Следующее различие касается уже самой исповеди. Процитируем следующий раздел из ККЦ: «Исповедание грехов даже с чисто человеческой точки зрения освобождает нас и облегчает примирение с другими. Признавая грехи, человек смотрит в лицо содеянному, принимает на себя ответственность за грех и тем самым снова открывается Богу и общению Церкви, чтобы сделать возможным новое будущее. Исповедь священнику составляет основную часть Таинства покаяния. Кающиеся должны в исповеди перечислить все смертные грехи, которые они осознают за собой после серьезного испытания совести, даже если эти грехи тайны, ибо иногда грехи эти много глубже ранят душу и более опасны, чем те, что были совершены явно. Многие грехи наносят ущерб ближнему. Нужно сделать все возможное, чтобы возместить ущерб. Например, вернуть украденные вещи, восстановить репутацию оклеветанного человека и сгладить обиды». С этим можно, безусловно, согласиться. Искреннее покаяние подразумевает там, где это возможно, и необходимость восполнения тех наших вин, которые мы имели по отношению к ближнему. Э того требует простая справедливость.
«Но к тому же грех ранит и ослабляет как самого грешника, так и его отношения с Богом и ближними. Отпущение снимает грех, но оно не исправляет беспорядка, вызванного грехом. Восстав от греха, человек должен еще восстановить полностью свое духовное здоровье.
Он должен, таким образом, сделать еще что-то, чтобы исправить свою вину, соответствующим образом принести удовлетворение и умилостивить за свои грехи». Вот здесь различие. Речь идет не только о восполнении своей вины по отношению к ближнему, что нравственно оправданно и что, безусловно, требуется нравственным богословием, аскетикой, каноникой Православной Церкви. Речь идет еще о том, что по принесении покаяния, для того чтобы оно было действительным и действенным, человек должен принести еще и удовлетворение, сатисфакцию Богу за соделанные им грехи. Здесь мы видим очевидное различие между православием и католичеством. Дело в том, что по католическому пониманию в Таинстве покаяния вина греха прощается полностью, а наказание греха прощается только частично. Наказание за грех, или кара греха, прощается в той части, в какой человек сам не может удовлетворить Богу и считает, что за это принесена искупительная жертва Христом Спасителем. А вот в отношении той части грехов, за которые человек может удовлетворить Богу своими делами, он и должен это сделать. В католическом понимании хотя бы и сохранялся термин «епитимья», но эта епитимья будет решительно отличной от того, что есть в Православной Церкви. В Православной Церкви епитимья — это лекарство, которое помогает человеку избавиться от мучающей его греховной болезни, от мучающей его страсти.
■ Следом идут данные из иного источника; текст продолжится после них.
-- ==== Sys2Proof/Config.lean ====
section
/-! DEFINITION. The parameters of the block: the fixed ones of 00_scope.md R7 as constants, the open ones of
00_scope.md R8 as fields of `Config`, and the one free value of the model, the answer of the input collaborator. -/

namespace Sys2Proof

/-! ### Fixed parameters (00_scope.md R7) -/

/-- `MEM_SIZE`: bytes of the memory map. -/
@[simp] abbrev memSize : Nat := 65536
/-- `VRAM_SIZE`. -/
@[simp] abbrev vramSize : Nat := 16384
/-- `OAM_SIZE`. -/
@[simp] abbrev oamSize : Nat := 256
/-- `PAL_SIZE`. -/
@[simp] abbrev palSize : Nat := 32
/-- `ROM_BASE`: first address of the program region. -/
@[simp] abbrev romBase : Nat := 0x8000
/-- `MIRROR_BASE`: first address of the mirror of a one-unit program. -/
@[simp] abbrev mirrorBase : Nat := 0xC000
/-- `PRG_UNIT`. -/
@[simp] abbrev prgUnit : Nat := 16384
/-- `CHR_UNIT`. -/
@[simp] abbrev chrUnit : Nat := 8192
/-- `HEADER_LEN`. -/
@[simp] abbrev headerLen : Nat := 16
/-- `MIN_IMAGE`: shorter images fail with `TooSmall`. -/
@[simp] abbrev minImage : Nat := 16
/-- `PRG_CAP`: cap of the program copy, and the size of the program region. -/
@[simp] abbrev prgCap : Nat := 0x8000
/-- `GENERIC_CAP`. -/
@[simp] abbrev genericCap : Nat := 32768
/-- `RESET_FALLBACK`: `PC` when the reset vector reads zero. -/
@[simp] abbrev resetFallback : Word := 0x8000
/-- `SP_RESET`. -/
@[simp] abbrev spReset : Byte := 0xFF
/-- `P_RESET`. -/
@[simp] abbrev pReset : Byte := 0x24
/-- `PC_WRAP_TARGET`: `PC` after it passes the top of the address space. -/
@[simp] abbrev pcWrapTarget : Word := 0x8000
/-- `CYCLES_PER_LINE`. -/
@[simp] abbrev cyclesPerLine : Nat := 341
/-- `LINES_PER_FRAME`. -/
@[simp] abbrev linesPerFrame : Nat := 262
/-- `FB_WIDTH`. -/
@[simp] abbrev fbWidth : Nat := 256
/-- `FB_HEIGHT`. -/
@[simp] abbrev fbHeight : Nat := 240
/-- `FB_MEM_BASE`. -/
@[simp] abbrev fbMemBase : Nat := 0x8000
/-- `FB_MEM_MOD`. -/
@[simp] abbrev fbMemMod : Nat := 0x8000
/-- `ITER_PER_RUNFRAME`. -/
@[simp] abbrev iterPerRunFrame : Nat := 29780

/-! ### Buttons (47_frame_loop_and_host.md R232) -/

/-- The eight buttons, in the order of the source's list. -/
inductive Button where
  | up | down | left | right | a | b | select | start
  deriving DecidableEq, Repr

/-- One answer of the input collaborator: eight booleans, true for pressed. -/
structure Buttons where
  up     : Bool
  down   : Bool
  left   : Bool
  right  : Bool
  a      : Bool
  b      : Bool
  select : Bool
  start  : Bool
  deriving DecidableEq, Repr, Inhabited

/-- `BUTTON_ORDER`: which button is which bit of the input byte. -/
structure ButtonOrder where
  bit0 : Button
  bit1 : Button
  bit2 : Button
  bit3 : Button
  bit4 : Button
  bit5 : Button
  bit6 : Button
  bit7 : Button
  deriving DecidableEq, Repr

/-- The button of bit `k` of the input byte; bit 7 for every `k` above 6. -/
def ButtonOrder.button (o : ButtonOrder) : Nat → Button
  | 0 => o.bit0
  | 1 => o.bit1
  | 2 => o.bit2
  | 3 => o.bit3
  | 4 => o.bit4
  | 5 => o.bit5
  | 6 => o.bit6
  | _ => o.bit7

/-- The order is a permutation of the eight names (93_implementation_defined.md U6). -/
abbrev ButtonOrder.isPermutation (o : ButtonOrder) : Prop :=
  [o.bit0, o.bit1, o.bit2, o.bit3, o.bit4, o.bit5, o.bit6, o.bit7].Nodup

/-- DEDUCED (log 7, the spec's decision D4): the listing order `up, down, left, right, a, b, select, start`,
bit 0 first (10_state.md R37). -/
def ButtonOrder.listing : ButtonOrder := ⟨.up, .down, .left, .right, .a, .b, .select, .start⟩

/-- `MAGIC`: the four signature bytes of a recognized image (40_cartridge_loader.md R124). -/
structure Magic where
  byte0 : Byte
  byte1 : Byte
  byte2 : Byte
  byte3 : Byte
  deriving DecidableEq, Repr

/-- The signature as it stands at offset 0 of a recognized image. -/
def Magic.bytes (m : Magic) : List Byte := [m.byte0, m.byte1, m.byte2, m.byte3]

/-- The open parameters of 00_scope.md R8. `FRAME_WIDTH` is no field: the frame counter is unbounded
(10_state.md R35, log 8). -/
structure Config where
  /-- `RESET_VEC`, the address of the low byte of the reset vector. The spec's constraint
  `RESET_VEC + 1 <= 0xFFFF` is the bound of the type. -/
  resetVec     : Fin 0xFFFF
  /-- `INPUT_REG_ADDR`, any 16-bit address. -/
  inputRegAddr : Word
  /-- `MAGIC`. -/
  magic        : Magic
  /-- `BUTTON_ORDER`. -/
  buttonOrder  : ButtonOrder
  deriving DecidableEq, Repr

/-- The defaults of 00_scope.md R8. PRESUMED (log 6): the spec takes 0xFFFC, 0x4016 and 4E 45 53 1A from general
knowledge. They stand in `State.reset` only; every other definition reads the state's own `config`. -/
def Config.defaults : Config :=
  { resetVec     := 0xFFFC
    inputRegAddr := 0x4016
    magic        := ⟨0x4E, 0x45, 0x53, 0x1A⟩
    buttonOrder  := ButtonOrder.listing }

/-- FREE VALUE (log 4): what the input collaborator answers at poll number `n` when the state's own list of answers
is used up. "It is a free input of the machine: no rule constrains it" (47_frame_loop_and_host.md R232). -/
opaque Config.freeButtons : Nat → Buttons

end Sys2Proof
end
Человек имеет страсть винопития, кается в ней, но понятно, что само по себе исповедание греха еще не освободит его от этой страсти. Ему дается некоторая епитимья: должен не причащаться какой-то период, творить сугубую молитву, земные поклоны, совершать те или иные дела благочестия. И когда он на определенном временном промежутке будет выполнять эту епитимью, то она и поможет отстать от той страсти, с которой он был связан. В католическом понимании епитимья — это прежде всего способ принесения Богу удовлетворения, то есть фактически наказание, которое человек должен понести за соделанные им грехи.
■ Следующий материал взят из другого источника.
-- ==== Sys2Proof/Laws/State.lean ====
section
/-! SUPPORT. One lemma per field per update of the state, so that no proof unfolds a record update. -/

namespace Sys2Proof.Machine

variable (s : State)

/-! ### `setPc` -/

@[simp] theorem State.setPc_pc (v : Word) : (s.setPc v).pc = v := rfl
@[simp] theorem State.setPc_sp (v : Word) : (s.setPc v).sp = s.sp := rfl
@[simp] theorem State.setPc_a (v : Word) : (s.setPc v).a = s.a := rfl
@[simp] theorem State.setPc_x (v : Word) : (s.setPc v).x = s.x := rfl
@[simp] theorem State.setPc_y (v : Word) : (s.setPc v).y = s.y := rfl
@[simp] theorem State.setPc_p (v : Word) : (s.setPc v).p = s.p := rfl
@[simp] theorem State.setPc_mem (v : Word) : (s.setPc v).mem = s.mem := rfl
@[simp] theorem State.setPc_vram (v : Word) : (s.setPc v).vram = s.vram := rfl
@[simp] theorem State.setPc_oam (v : Word) : (s.setPc v).oam = s.oam := rfl
@[simp] theorem State.setPc_pal (v : Word) : (s.setPc v).pal = s.pal := rfl
@[simp] theorem State.setPc_cycle (v : Word) : (s.setPc v).cycle = s.cycle := rfl
@[simp] theorem State.setPc_scanline (v : Word) : (s.setPc v).scanline = s.scanline := rfl
@[simp] theorem State.setPc_frame (v : Word) : (s.setPc v).frame = s.frame := rfl
@[simp] theorem State.setPc_loaded (v : Word) : (s.setPc v).loaded = s.loaded := rfl
@[simp] theorem State.setPc_remaining (v : Word) : (s.setPc v).remaining = s.remaining := rfl
@[simp] theorem State.setPc_config (v : Word) : (s.setPc v).config = s.config := rfl
@[simp] theorem State.setPc_pending (v : Word) : (s.setPc v).pending = s.pending := rfl
@[simp] theorem State.setPc_inputs (v : Word) : (s.setPc v).inputs = s.inputs := rfl
@[simp] theorem State.setPc_polls (v : Word) : (s.setPc v).polls = s.polls := rfl
@[simp] theorem State.setPc_outputs (v : Word) : (s.setPc v).outputs = s.outputs := rfl

/-! ### `storeByte` -/

@[simp] theorem State.storeByte_pc (addr : Nat) (v : Byte) : (s.storeByte addr v).pc = s.pc := rfl
@[simp] theorem State.storeByte_sp (addr : Nat) (v : Byte) : (s.storeByte addr v).sp = s.sp := rfl
@[simp] theorem State.storeByte_a (addr : Nat) (v : Byte) : (s.storeByte addr v).a = s.a := rfl
@[simp] theorem State.storeByte_x (addr : Nat) (v : Byte) : (s.storeByte addr v).x = s.x := rfl
@[simp] theorem State.storeByte_y (addr : Nat) (v : Byte) : (s.storeByte addr v).y = s.y := rfl
@[simp] theorem State.storeByte_p (addr : Nat) (v : Byte) : (s.storeByte addr v).p = s.p := rfl
@[simp] theorem State.storeByte_mem (addr : Nat) (v : Byte) : (s.storeByte addr v).mem = s.mem.write addr v := rfl
@[simp] theorem State.storeByte_vram (addr : Nat) (v : Byte) : (s.storeByte addr v).vram = s.vram := rfl
@[simp] theorem State.storeByte_oam (addr : Nat) (v : Byte) : (s.storeByte addr v).oam = s.oam := rfl
@[simp] theorem State.storeByte_pal (addr : Nat) (v : Byte) : (s.storeByte addr v).pal = s.pal := rfl
@[simp] theorem State.storeByte_cycle (addr : Nat) (v : Byte) : (s.storeByte addr v).cycle = s.cycle := rfl
@[simp] theorem State.storeByte_scanline (addr : Nat) (v : Byte) : (s.storeByte addr v).scanline = s.scanline := rfl
@[simp] theorem State.storeByte_frame (addr : Nat) (v : Byte) : (s.storeByte addr v).frame = s.frame := rfl
@[simp] theorem State.storeByte_loaded (addr : Nat) (v : Byte) : (s.storeByte addr v).loaded = s.loaded := rfl
@[simp] theorem State.storeByte_remaining (addr : Nat) (v : Byte) : (s.storeByte addr v).remaining = s.remaining := rfl
@[simp] theorem State.storeByte_config (addr : Nat) (v : Byte) : (s.storeByte addr v).config = s.config := rfl
@[simp] theorem State.storeByte_pending (addr : Nat) (v : Byte) : (s.storeByte addr v).pending = s.pending := rfl
@[simp] theorem State.storeByte_inputs (addr : Nat) (v : Byte) : (s.storeByte addr v).inputs = s.inputs := rfl
@[simp] theorem State.storeByte_polls (addr : Nat) (v : Byte) : (s.storeByte addr v).polls = s.polls := rfl
@[simp] theorem State.storeByte_outputs (addr : Nat) (v : Byte) : (s.storeByte addr v).outputs = s.outputs := rfl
Отсюда такой пассаж ККЦ: «Епитимья должна в максимальной степени соответствовать тяжести и природе содеянных грехов». Понятно, что если нужно точно вымерить, за какое наказание какое нужно удовлетворение, то епитимья должна точно соответствовать. «Она может состоять в молитве, в приношении, то есть жертве, в делах милосердия, а главное, в добровольных лишениях, в жертвах, в терпеливом принятии креста, который мы должны нести». С точки зрения формы все правильно, но с точки зрения содержания все вышеперечисленное воспринимается именно как удовлетворение правде Божией, то есть как принесение наказания, а не как лекарство.
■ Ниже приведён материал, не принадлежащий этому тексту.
/-! ### Power-on and reset values -/

/-- Over zero memory the vector reads zero, so the reset falls back to 0x8000 (70_reset_and_hazards.md R292). -/
theorem State.resetPc_powerOn (c : Config) : (State.powerOn c).resetPc = resetFallback := by
  simp [State.resetPc, State.resetVector, State.powerOn, Memory.readLE]

/-- Settles O33: all that `reset()` writes holds its reset value at power-on. -/
theorem powerOnIsResetOverZeroMemory : Obligations.PowerOnIsResetOverZeroMemory := by
  intro c
  refine ⟨?_, rfl, rfl, fun a => ⟨rfl, rfl, rfl, rfl⟩⟩
  rw [State.resetEngine, State.resetPc_powerOn]
  rfl

/-- Settles O34: the reset value of `P` is 0x24, bit by bit. -/
theorem resetStatusHasBitsFiveAndTwo : Obligations.ResetStatusHasBitsFiveAndTwo := by
  intro s k
  rw [State.statusBit, State.resetEngine_p]
  revert k
  decide

/-- A new engine has its counters at zero, its stores empty and no run in progress. -/
theorem State.powerOn_inv (c : Config) : (State.powerOn c).Inv :=
  ⟨⟨Nat.succ_pos _, Nat.succ_pos _⟩, ⟨rfl, rfl, rfl, rfl⟩, ⟨rfl, rfl⟩, ⟨rfl, rfl, rfl, rfl⟩, Nat.zero_le _,
    fun h => absurd rfl h⟩

/-- Settles O53: `State.reset` is the new engine with the default parameters. -/
theorem invariantHoldsAtReset : Obligations.InvariantHoldsAtReset :=
  ⟨State.powerOn_inv Config.defaults, State.powerOn_inv⟩

end Sys2Proof.Machine

namespace Sys2Proof.Machine

/-! ### The canonical form is one per content (20_memory.md R60) -/

/-- The first entry of a canonical store is a byte that is not zero. -/
theorem Memory.read_head_ne_zero {lo hi a : Nat} {v : Byte} {m : Memory}
    (h : Memory.wfFrom lo hi ((a, v) :: m) = true) : Memory.read ((a, v) :: m) a ≠ 0 := by
  obtain ⟨-, -, hv, -⟩ := (Memory.wfFrom_cons ..).mp h
  rwa [Memory.read_cons, if_pos rfl]

/-- Nothing below the first entry of a canonical store reads other than zero. -/
theorem Memory.head_le_of_read_ne_zero {lo hi a b : Nat} {v : Byte} {m : Memory}
    (h : Memory.wfFrom lo hi ((a, v) :: m) = true) (hb : Memory.read ((a, v) :: m) b ≠ 0) : a ≤ b := by
  obtain ⟨-, hhi, hv, hm⟩ := (Memory.wfFrom_cons ..).mp h
  have hfrom : Memory.wfFrom a hi ((a, v) :: m) = true := (Memory.wfFrom_cons ..).mpr ⟨le_rfl, hhi, hv, hm⟩
  by_contra hlt
  exact hb (Memory.read_outside hfrom (.inl (Nat.lt_of_not_le hlt)))

theorem Memory.eq_of_read_eq {lo hi : Nat} {m m' : Memory} (h : Memory.wfFrom lo hi m = true)
    (h' : Memory.wfFrom lo hi m' = true) (hread : ∀ a, m.read a = m'.read a) : m = m' := by
  induction m generalizing lo m' with
  | nil =>
    cases m' with
    | nil => rfl
    | cons c' m' => exact absurd (hread c'.1).symm (Memory.read_head_ne_zero h')
  | cons c m ih =>
    obtain ⟨a, v⟩ := c
    cases m' with
    | nil => exact absurd (hread a) (Memory.read_head_ne_zero h)
    | cons c' m' =>
      obtain ⟨b, w⟩ := c'
      have hab : a = b := le_antisymm
        (Memory.head_le_of_read_ne_zero h (hread b ▸ Memory.read_head_ne_zero h'))
        (Memory.head_le_of_read_ne_zero h' (hread a ▸ Memory.read_head_ne_zero h))
      subst hab
      have hvw : v = w := by simpa using hread a
      obtain ⟨-, -, -, hm⟩ := (Memory.wfFrom_cons ..).mp h
      obtain ⟨-, -, -, hm'⟩ := (Memory.wfFrom_cons ..).mp h'
      have htail : ∀ k, Memory.read m k = Memory.read m' k := fun k => by
        by_cases hk : a = k
        · -- neither tail reaches down to the address of the head
          have hk' : k < a + 1 := hk ▸ Nat.lt_succ_self a
          rw [Memory.read_outside hm (.inl hk'), Memory.read_outside hm' (.inl hk')]
        · simpa [hk] using hread k
      rw [hvw, ih hm hm' htail]

/-- Settles O56: the stores have the same first entry, and their tails read alike. -/
theorem equalReadsMakeEqualStores : Obligations.EqualReadsMakeEqualStores :=
  fun _ _ _ => Memory.eq_of_read_eq

/-! ### One iteration (47_frame_loop_and_host.md R231) -/

/-- A running engine completes its iteration, and its instruction writes `PC` and `A` at most. -/
theorem step_iterates {s : State} (hr : s.remaining ≠ 0) :
    ∃ pc a, step s = .next ({ s with pc := pc, a := a } : State).afterCpu := by
  obtain ⟨npc, h | ⟨n, h⟩⟩ := cpuStep_cases s
  · exact ⟨_, _, step_of_running hr h⟩
  · exact ⟨_, _, step_of_running hr h⟩

/-- A framebuffer is handed out exactly where the scan wraps, with the incremented frame counter
(45_ppu_step.md R203). -/
theorem State.ppuStep_outputs (s : State) :
    s.ppuStep.outputs =
      if s.cycle = 340 ∧ s.scanline = 261 then .renderFrame (framebuffer s.mem (s.frame + 1)) :: s.outputs
      else s.outputs := by
  obtain ⟨hc, e⟩ | ⟨hc, hl, e⟩ | ⟨hc, hl, e⟩ := s.ppuStep_cases
  · rw [e, if_neg (by omega)]; rfl
  · rw [e, if_neg (by omega)]; rfl
  · rw [e, if_pos (by omega)]; rfl

@[simp] theorem State.afterCpu_outputs (s : State) : s.afterCpu.outputs = s.ppuStep.outputs := rfl
@[simp] theorem State.afterCpu_inputs (s : State) : s.afterCpu.inputs = s.inputs.tail := by
  simp [State.afterCpu]
@[simp] theorem State.afterCpu_polls (s : State) : s.afterCpu.polls = s.polls + 1 := by
  simp [State.afterCpu]

/-- Settles O16: what follows the instruction reads nothing that the instruction wrote. -/
theorem iterationOrderOfEffects : Obligations.IterationOrderOfEffects := by
  intro s hr
  obtain ⟨pc, a, h⟩ := step_iterates hr
  exact ⟨_, h, State.afterCpu_mem _, State.ppuStep_outputs _, State.afterCpu_inputs _, State.afterCpu_polls _,
    State.afterCpu_remaining _, State.afterCpu_pending _, State.afterCpu_loaded _⟩

/-- An iteration leaves the input byte at `INPUT_REG_ADDR` and every other byte as it was. -/
theorem State.read_afterCpu {s : State} (h : s.mem.wf memSize = true) (a : Nat) :
    s.afterCpu.mem.read a = if a = s.inputAddr then s.inputByte else s.mem.read a := by
  rw [State.afterCpu_mem, Memory.read_write h]

theorem State.fetchOpcode_afterCpu {s : State} (h : s.mem.wf memSize = true) :
    s.afterCpu.fetchOpcode = if s.pc = s.config.inputRegAddr then s.inputByte else s.mem.read s.pc.toNat := by
  rw [State.fetchOpcode, State.loadByte, State.afterCpu_pc, State.read_afterCpu h]
  exact if_congr BitVec.toNat_inj rfl rfl

/-- Settles O17: the fetch reads the memory that the input write leaves. -/
theorem nextFetchSeesTheInputByte : Obligations.NextFetchSeesTheInputByte := by
  intro s t hr hmem h
  obtain ⟨pc, a, e⟩ := step_iterates hr
  obtain rfl := Host.Outcome.next.inj (e.symm.trans h)
  rw [State.afterCpu_pc]
  exact State.fetchOpcode_afterCpu (s := { s with pc := pc, a := a }) hmem

/-! ### Who writes memory (20_memory.md R61) -/

section
variable {m : Memory} {bs : List Byte}

/-- Bytes that fit the program region, placed over it once it is cleared (40_cartridge_loader.md R123, R126). -/
theorem Memory.placeProgram_wf (h : m.wf memSize = true) (hbs : bs.length ≤ prgCap) :
    ((m.zeroRange romBase prgCap).place romBase bs).wf memSize = true :=
  Memory.place_wf (Nat.add_le_add_left hbs romBase) (Memory.zeroRange_wf _ _ h)

theorem Memory.read_placeProgram_outside (h : m.wf memSize = true) (hbs : bs.length ≤ prgCap) {a : Nat}
    (ha : a < 0x8000 ∨ 0xFFFF < a) : ((m.zeroRange romBase prgCap).place romBase bs).read a = m.read a := by
  rw [Memory.read_place_zeroRange romBase h hbs, if_neg (by simp only [romBase, prgCap]; omega)]

end

/-- The copies of a load stay inside the program region (40_cartridge_loader.md R126, R127, R130). -/
theorem State.read_placeImage_outside {s : State} (h : s.mem.wf memSize = true) (img : List Byte) {a : Nat}
    (ha : a < 0x8000 ∨ 0xFFFF < a) : (s.placeImage img).mem.read a = s.mem.read a := by
  have hprg : (imageSlice img headerLen (prgCount img)).length ≤ prgCap :=
    (imageSlice_length_le ..).trans (prgCount_le img)
  have hgen : (imageSlice img 0 (genericCount img)).length ≤ prgCap :=
    (imageSlice_length_le ..).trans (genericCount_le img)
  rw [State.placeImage_mem]
  split
  · dsimp only
    split
    · -- the mirror begins at 0xC000 and ends with the region
      rw [Memory.read_copyRange _ _ _ (Memory.placeProgram_wf h hprg),
        if_neg (by simp only [mirrorBase, prgUnit]; omega), Memory.read_placeProgram_outside h hprg ha]
    · exact Memory.read_placeProgram_outside h hprg ha
  · exact Memory.read_placeProgram_outside h hgen ha

/-- A step that takes up no successful load changes the input byte at most. -/
theorem step_loads_or_keeps_bytes {s t : State} (hmem : s.mem.wf memSize = true) (h : step s = .next t) :
    (s.takesLoad ∧ ∀ a, a < 0x8000 ∨ 0xFFFF < a → t.mem.read a = s.mem.read a) ∨
    ∀ a, a ≠ s.inputAddr → t.mem.read a = s.mem.read a := by
  obtain ⟨pc, a, rfl⟩ | ⟨r, q, o, rfl⟩ | ⟨img, ops, hi, hl, rfl⟩ | ⟨ops, -, rfl⟩ := step_kinds h
  · exact .inr fun b hb => (State.read_afterCpu (s := { s with pc := pc, a := a }) hmem b).trans (if_neg hb)
  · exact .inr fun _ _ => rfl
  · exact .inl ⟨⟨img, ops, hi, hl⟩, fun _ => State.read_placeImage_outside (s := s.takeOp) hmem img⟩
  · exact .inr fun _ _ => rfl

/-- Settles O45: a byte that changes and is not the input byte changes in a load, and not outside the program region. -/
theorem onlyLoadWritesOtherMemory : Obligations.OnlyLoadWritesOtherMemory := by
  rintro s t a ⟨hmem, -⟩ h hinput hchanged
  obtain ⟨hload, hout⟩ | hkept := step_loads_or_keeps_bytes hmem h
  · have hin : ¬ (a < 0x8000 ∨ 0xFFFF < a) := fun ho => hchanged (hout a ho)
    exact ⟨by omega, by omega, hload⟩
  · exact absurd (hkept a hinput) hchanged

end Sys2Proof.Machine

namespace Sys2Proof

/-! ### Lengths and words of the encoding (30_encoding.md R93, R98) -/

/-- A `DNOP` stands for an instruction when its byte is none of the three named opcodes (30_encoding.md R100). -/
theorem Instr.wellFormed_dnop_iff {b : Byte} :
    (Instr.dnop b).wellFormed = true ↔ b ≠ opNop ∧ b ≠ opJmp ∧ b ≠ opLda := by
  simp [Instr.wellFormed, and_assoc]

theorem instrLength_of_wellFormed_dnop {b : Byte} (h : (Instr.dnop b).wellFormed = true) : instrLength b = 1 := by
  obtain ⟨_, _, hcons, hlen⟩ := Laws.EncodeLength.dnop b h
  cases hcons
  exact hlen.symm

/-- `wordOfBytes_toNat` as an equation of words. -/
theorem wordOfBytes_eq_ofNat (lo hi : Byte) : wordOfBytes lo hi = BitVec.ofNat 16 (lo.toNat + 256 * hi.toNat) := by
  rw [← wordOfBytes_toNat, BitVec.ofNat_toNat, BitVec.setWidth_eq]

/-! ### What decoding answers -/

/-- A sequence with a byte 0 is decoded when it has the length that byte 0 announces (30_encoding.md R98): into the
instruction of its first bytes, with the bytes after that length. -/
theorem decode_cons_eq_ok_iff {opcode : Byte} {tl rest : List Byte} {i : Instr} :
    decode (opcode :: tl) = .ok (i, rest) ↔
      instrLength opcode ≤ tl.length + 1 ∧ decodeBytes opcode (tl.getD 0 0) (tl.getD 1 0) = i ∧
        tl.drop (instrLength opcode - 1) = rest := by
  rw [decode]
  split
  case isTrue hshort => simp [Nat.not_le_of_lt hshort]
  case isFalse hlong => simp [Nat.le_of_not_lt hlong]

theorem decode_nop (rest : List Byte) : decode (opNop :: rest) = .ok (.nop, rest) :=
  decode_cons_eq_ok_iff.mpr ⟨Nat.le_add_left 1 _, rfl, rfl⟩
В соответствии с этим с Таинством покаяния соединяется и практика индульгенций, которая существует поныне, будучи отраженной и в катехизисе. Что такое индульгенция? «Индульгенция — это отпущение пред Богом временной кары за грехи, вина за которые уже изглажена». Временной кары либо здесь, либо в чистилище — кары, которая осталась после Таинства покаяния. Почему мы можем так сказать? Потому что вина этих грехов уже изглажена. Человек покаялся, вина снята в Таинстве покаяния. «Отпущение получает христианин, имеющий надлежащее расположение при определенных обстоятельствах через действие Церкви». «Христианин» — понятно, что не иудей; «имеющий надлежащее расположение», — то есть желающий эту индульгенцию получить; «при определенных обстоятельствах», — то есть согласно уставам, которым сами католики их определяют; «через действие Церкви», — то есть по решению папы. «...Церкви, которая, как распределительница плодов искупления, раздает удовлетворение из сокровищницы заслуг Христа, святых и правомочно наделяет им. Индульгенция может быть частичной или полной в зависимости от того, освобождает ли она частично или полностью от временной кары за грехи. Индульгенции могут применяться к живым или умершим».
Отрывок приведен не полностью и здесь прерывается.